Sunday, September 30, 2018

Generally Disappointed in "The Lies That Bind"

I finished reading Kwame Anthony Appiah's The Lies That Bind and was totally underwhelmed; the book feels like a missed opportunity. He spends 6 chapters demonstrating, quiet eloquently in places, that Sturgeon was right, only to finish up with the world's most milquetoast coda.

If it turns out, as Appiah has so ably demonstrated, that our conceptions of religion ("creed") or race ("color") are badly mistaken, then surely that has some implications for current discourse? I mean, he writes "The modes of identity we'e considered can all become for of confinement, conceptual mistakes underwriting moral ones." (p. 218), which would be a great segue to the second half of the book where he talks about common moral mistakes in the present. And yet the book ends at p. 219 with a bland call for us to recognize our shared humanity.

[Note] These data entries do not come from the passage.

-- ==== Sys2Proof/Certificates/Slice0/Obligations.lean ====
section
/-! DEFINITION. The statements for the provers. Each is about the machine, in the terms of Sys2Proof/Safety.lean; its docstring names the
rules of the spec it rests on. -/

open Sys2Proof Sys2Proof.Machine

/-! ### The machine -/

/-- A step takes the command at the front of the queue: it is exec of that command on the state with the queue's rest. -/
def Obligations.StepRunsFront : Prop :=
  ∀ (s : State) (c : Instr) (rest : List Instr), s.pending = c :: rest → step s = exec c { s with pending := rest }

/-- With nothing waiting the block idles: the step answers the same state (the model's choice, log entry 2). No command stops the machine, and
no command touches the queue: every state has a next one (log entry 1: what the hardware calls an error is a register bit, a status code or
an event). -/
def Obligations.NothingStops : Prop :=
  (∀ s : State, s.pending = [] → step s = .next s) ∧
  ((∀ (c : Instr) (s : State), Answers c s fun t => t.pending = s.pending) ∧ ∀ s : State, s.Safe)

/-- After every step from a settled state, no change of a channel's fault state still waits for what must follow it: the drops of R378, the
hub's HALTED words and the re-placement of R384 and R295, and the HELLO messages of R393. After a command this holds whatever the state
before. -/
def Obligations.StepLeavesNothingWaiting : Prop :=
  (∀ s t : State, s.m.Settled → step s = .next t → t.m.Settled) ∧
  (∀ (c : Instr) (s t : State), exec c s = .next t → t.m.Settled ∧ ∀ ch, (t.m.chan ch).safeDue = false ∧ (t.m.chan ch).haltDue = false ∧
    (t.m.chan ch).noticeDue = false)

/-- At reset nothing waits, the queue is empty, and memory and registers are in canonical form. -/
def Obligations.ResetIsSettled : Prop :=
  State.reset.m.Settled ∧ State.reset.pending = [] ∧ Memory.wf State.reset.m.mem ∧ Registers.wf State.reset.m.regs

/-- What reset leaves (R4, R462): every register word at the reset value its page map gives, every setting in force at the same value, memory
with nothing listed, no VIN, every channel NORMAL in C0 and not READY, and the worked values of some page maps. -/
def Obligations.ResetValues : Prop :=
  (∀ a, State.reset.m.reg a = regReset a) ∧
  (∀ k ch inst o hi lo, State.reset.m.inForce k ch inst o hi lo = State.reset.m.rdF k ch inst o hi lo) ∧
  (∀ a, State.reset.m.byte a = 0) ∧
  (∀ ch, ch < 8 → State.reset.m.fltState ch = 0 ∧ State.reset.m.cstate ch = 0 ∧ State.reset.m.chReady ch = false) ∧
  (∀ ch, ch < 8 →
    State.reset.m.rd .kvpCh ch 0 Off.KVP_CTL = 5 ∧ State.reset.m.rd .kvpCh ch 0 Off.KVP_CKPT = 0x40 ∧
    State.reset.m.rd .kvpCh ch 0 Off.KVP_HOLD = 0x10000 ∧ State.reset.m.rd .arrCh ch 0 Off.PG_SEV0 = 0x265) ∧
  State.reset.m.vin = false ∧ State.reset.m.perstLow = true ∧ State.reset.m.hubReady = false

/-! ### Register pages, the request table window and memory -/

/-- Every offset of every page that exists falls in that page and in no request table window: the pages of R441 do not overlap. Byte `o` of
entry `e` of a channel stands at offset 0x2_0000 + 128 × e + o of the channel's window, and on no page (R216, R441). -/
def Obligations.AddressMapIsDisjoint : Prop :=
  (∀ p : Page, p.valid = true → ∀ o, o < 0x1000 → Page.ofAddr (p.base + o) = some p ∧ rqtOfAddr (p.base + o) = none) ∧
  (∀ ch e o, ch < 8 → e < 512 → o < 128 →
    rqtOfAddr (chanWin ch + 0x20000 + 128 * e + o) = some (ch, e, o) ∧ Page.ofAddr (chanWin ch + 0x20000 + 128 * e + o) = none)

/-- Device memory: bytes written read back in order, every other byte keeps its value, and zeroing a range clears exactly that range. Every
operation on device memory and on register words keeps the canonical form, so that equal memories are equal data: two memories in canonical
form that read the same at every address are the same. A word of a page that is written reads back, and every word of every other page, and
every other word of that page, keeps its value. -/
def Obligations.MemoryAndRegistersHold : Prop :=
  (∀ (m : Dev) (a : Nat) (bs : List Byte),
    (m.setBytes a bs).bytes a bs.length = bs ∧
    (∀ b, b < a ∨ a + bs.length ≤ b → (m.setBytes a bs).byte b = m.byte b) ∧
    ∀ n b, (m.zero a n).byte b = if a ≤ b ∧ b < a + n then 0 else m.byte b) ∧
  ((∀ (m : Dev) (a : Nat) (bs : List Byte), Memory.wf m.mem → Memory.wf (m.setBytes a bs).mem) ∧
  (∀ (m : Dev) (a n : Nat), Memory.wf m.mem → Memory.wf (m.zero a n).mem) ∧
  (∀ (m : Dev) (a : Nat) (w : Word), Registers.wf m.regs → Registers.wf (m.setReg a w).regs) ∧
  ∀ m n : Dev, Memory.wf m.mem → Memory.wf n.mem → (∀ a, m.byte a = n.byte a) → m.mem = n.mem) ∧
  (∀ (m : Dev) (p q : Page) (o r : Nat) (w : Word), p.valid = true → q.valid = true → o < 0x1000 → r < 0x1000 →
    (m.wr p.kind p.ch p.inst o w).rd q.kind q.ch q.inst r = if p = q ∧ o = r then w else m.rd q.kind q.ch q.inst r)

What gives? I mean, its a glaring and obvious omission which cries out for explanation. As far as I can tell Appiah has a lot of credibility with the public at large, which puts him in a good position to say something that people will actually listen to. His decision not to venture into an explication of moral mistakes stems from what?

I can't really even hazard a guess... maybe he just didn't want to? In any case, The Lies That Bind ends up feeling like a joke without a punchline.